Following the same trend as last year, further challenges they anticipate include:
- Technology/IT (18%)
- Quality of staff/availability of skilled workforce (13%)
- Getting to grips with changing customer needs
It is an exciting time for Customer Experience as technology continues to develop tools to create a more immediate and personalised service. With the right strategy in place, businesses will be able to connect with their customers on a deeper level than ever before.
Yet 22% of Captains currently rate their company as poor at understanding their customers’ needs, doubling from 11% in 2017. Obviously, every customer has different opinions as to what makes a great Customer Experience, so it’s becoming increasingly important to understand individual expectations as well as focusing on how to fulfil their needs.
Being able to act on feedback from customers is a great way to get to grips with their growing expectations and resolve any negativity before it becomes a larger problem. However, currently just 35% of Captains rate their businesses positively in this area.
To gain a competitive advantage over the competition, business leaders need to work alongside new technology, continuously listening to the voice of their customer in order to develop a more personalised business model that can evolve alongside their customers’ rising demands.
But whose responsibility is this?
A common barrier for businesses in providing a better Customer Experience is knowing whose responsibility it is. Captains overwhelmingly agree that the Chief Executive holds ultimate responsibility when it comes to Customer Experience (72%), a result particularly apparent in larger firms. However, from the CEO level down, accountability for Customer Experience is less well defined.

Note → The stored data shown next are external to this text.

-- ==== Sys2Proof/Laws/KeepsFabric.lean ====
section
/-! SUPPORT. What the operations of Fabric keep: the queue, OTP and fuses, and the canonical form of host memory. -/

namespace Sys2Proof.Machine

open Sys2Proof

variable {s0 : State}

set_option linter.unreachableTactic false
set_option linter.unusedTactic false

theorem State.modLink_keeps (key : Nat) (f : Link → Link) (s : State) (h : Keeps s0 s) : Keeps s0 (State.modLink key f s) := by
  unfold State.modLink
  try dsimp only
  repeat' first | with_reducible (first | exact h | assumption | intro _ | apply State.modFab_keeps)

theorem State.modPeer_keeps (key : Nat) (f : Peer → Peer) (s : State) (h : Keeps s0 s) : Keeps s0 (State.modPeer key f s) := by
  unfold State.modPeer
  try dsimp only
  repeat' first | with_reducible (first | exact h | assumption | intro _ | apply State.modFab_keeps)

theorem returnCredit_keeps (c : Carried) (s : State) (h : Keeps s0 s) : Keeps s0 (returnCredit c s) := by
  unfold returnCredit
  try dsimp only
  repeat' first | with_reducible (first | exact h | assumption | intro _ | apply ite_keeps | apply State.modLink_keeps)

theorem enqueue_keeps (key : Nat) (c : Carried) (s : State) (h : Keeps s0 s) : Keeps s0 (enqueue key c s) := by
  unfold enqueue
  try dsimp only
  repeat' first | with_reducible (first | exact h | assumption | intro _ | apply ite_keeps | apply State.modFab_keeps | apply State.modLink_keeps)

theorem escapeRing_keeps (c : Carried) (s : State) (h : Keeps s0 s) : Keeps s0 (escapeRing c s) := by
  unfold escapeRing
  try dsimp only
  repeat' first | with_reducible (first | exact h | assumption | intro _ | apply State.modFab_keeps)

theorem fmMessage_keeps (payload : List Byte) (dev : Nat) (s : State) (h : Keeps s0 s) : Keeps s0 (fmMessage payload dev s) := by
  unfold fmMessage
  try dsimp only
  repeat' first | with_reducible (first | exact h | assumption | intro _ | apply ite_keeps | apply State.modHost_keeps | apply raiseEvent_keeps | apply writeStationRecord_keeps | apply fabCount_keeps)

theorem deliver_keeps (c : Carried) (s : State) (h : Keeps s0 s) : Keeps s0 (deliver c s) := by
  unfold deliver
  try dsimp only
  repeat' first | with_reducible (first | exact h | assumption | intro _ | apply ite_keeps | apply State.modFab_keeps | apply fabCount_keeps | apply returnCredit_keeps | apply fmMessage_keeps)

theorem routePacket_keeps (relay : Bool) (c : Carried) (s : State) (h : Keeps s0 s) : Keeps s0 (routePacket relay c s) := by
  unfold routePacket
  try dsimp only
  repeat' first | with_reducible (first | exact h | assumption | intro _ | apply ite_keeps | apply fabCount_keeps | apply enqueue_keeps | apply escapeRing_keeps | apply deliver_keeps)

theorem spreadOver_keeps (src dst : Nat) (ws : List Nat) (s : State) (h : Keeps s0 s) : Keeps s0 (spreadOver src dst ws s) := by
  unfold spreadOver
  try dsimp only
  repeat' first | with_reducible (first | exact h | assumption | intro _ | apply ite_keeps | apply State.modFab_keeps | apply foldl_keeps | apply foldl_pair_keeps | apply foldl_triple_keeps)

theorem sendCol_keeps (entry : Option (List Nat)) (c : Carried) (s : State) (h : Keeps s0 s) : Keeps s0 (sendCol entry c s) := by
  unfold sendCol
  try dsimp only
  repeat' first | with_reducible (first | exact h | assumption | intro _ | apply State.modFab_keeps | apply fabCount_keeps | apply enqueue_keeps | apply escapeRing_keeps | apply spreadOver_keeps) | split

theorem relayCol_keeps (c : Carried) (s : State) (h : Keeps s0 s) : Keeps s0 (relayCol c s) := by
  unfold relayCol
  try dsimp only
  repeat' first | with_reducible (first | exact h | assumption | intro _ | apply ite_keeps | apply fabCount_keeps | apply escapeRing_keeps | apply sendCol_keeps)

theorem originate_keeps (r : Nat) (p : Packet) (s : State) (h : Keeps s0 s) : Keeps s0 (originate r p s) := by
  unfold originate
  try dsimp only
  repeat' first | with_reducible (first | exact h | assumption | intro _ | apply ite_keeps | apply routePacket_keeps | apply sendCol_keeps)

theorem sendMgt_keeps (code dst : Nat) (body : List Byte) (s : State) (h : Keeps s0 s) : Keeps s0 (sendMgt code dst body s) := by
  unfold sendMgt
  try dsimp only
  repeat' first | with_reducible (first | exact h | assumption | intro _ | apply originate_keeps)

theorem sendFm_keeps (code : Nat) (body : List Byte) (s : State) (h : Keeps s0 s) : Keeps s0 (sendFm code body s) := by
  unfold sendFm
  try dsimp only
  repeat' first | with_reducible (first | exact h | assumption | intro _ | apply ite_keeps | apply fmMessage_keeps | apply originate_keeps)

theorem sendLocal_keeps (key code : Nat) (body : List Byte) (s : State) (lane : Option Nat := none) (h : Keeps s0 s) : Keeps s0 (sendLocal key code body s lane) := by
  unfold sendLocal
  try dsimp only
  repeat' first | with_reducible (first | exact h | assumption | intro _ | apply enqueue_keeps)

theorem sendAcks_keeps (n : Nat) (s : State) (h : Keeps s0 s) : Keeps s0 (sendAcks n s) := by
  induction n generalizing s with
  | zero => exact h
  | succ n ih =>
    unfold sendAcks
    split
    · exact h
    · split
      · exact ih _ (originate_keeps _ _ _ (State.modFab_keeps _ h))
      · exact h

theorem queueAck_keeps (r : Nat) (p : Packet) (s : State) (h : Keeps s0 s) : Keeps s0 (queueAck r p s) := by
  unfold queueAck
  try dsimp only
  repeat' first | with_reducible (first | exact h | assumption | intro _ | apply State.modFab_keeps | apply sendAcks_keeps)

theorem sendHealth_keeps (reason detail : Nat) (s : State) (h : Keeps s0 s) : Keeps s0 (sendHealth reason detail s) := by
  unfold sendHealth
  try dsimp only
  repeat' first | with_reducible (first | exact h | assumption | intro _ | apply sendFm_keeps)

According to the poll, Captains feel that those who hold any responsibility across their business include:
- CEO (82%)
- Marketing Director (58%)
- Sales Director (49%)
- Customer Experience team (48%)
- Managing Director (45%)
- Chief Customer Officer (28%)
- Employees (11%)
Apart from the Marketing Director, responsibility across the business has been decreasing year-on-year. Notable mentions include the dedicated Customer Experience team, dropping from 64% to 48%, and the Managing Director, who has dropped from 65% to 45%.
These results suggest that there is no clear structure in organisations for employees to begin taking ownership over Customer Experience. Although it is clear that the CEO holds the ultimate responsibility, in order to deliver an experience that matches the needs and expectations of the customer, business leaders must overcome the structural constraints within their organisation.
Customer Experience is not a tool that can be turned off and on, it requires organisations to make important cultural changes. While business leaders can make it a priority, for a new initiative to succeed it needs broad support across the entire business. Every division needs to understand the company’s Customer Experience strategy and see their own role as an important part of the bigger picture. Everybody, from board to shop floor, has the responsibility to enhance Customer Experience in some form.
So, how do you achieve a culture of engaged employees? You have to earn it. Business leaders should set and communicate a clear customer-centric vision.They must get involved and stay involved.
One Captain commented that, in order to achieve improved Customer Experience, their business must introduce “…significant training and leadership development in the development of our people in customer management and an implementation in a company-wide CRM system.” People need to understand their role in improving Customer Experience and learn how it fits into the organisations larger picture. By inviting employees to engage with these types of initiatives, they will be more likely to feel empowered to make a difference.
In short, everyone needs to know that it’s everyone’s business.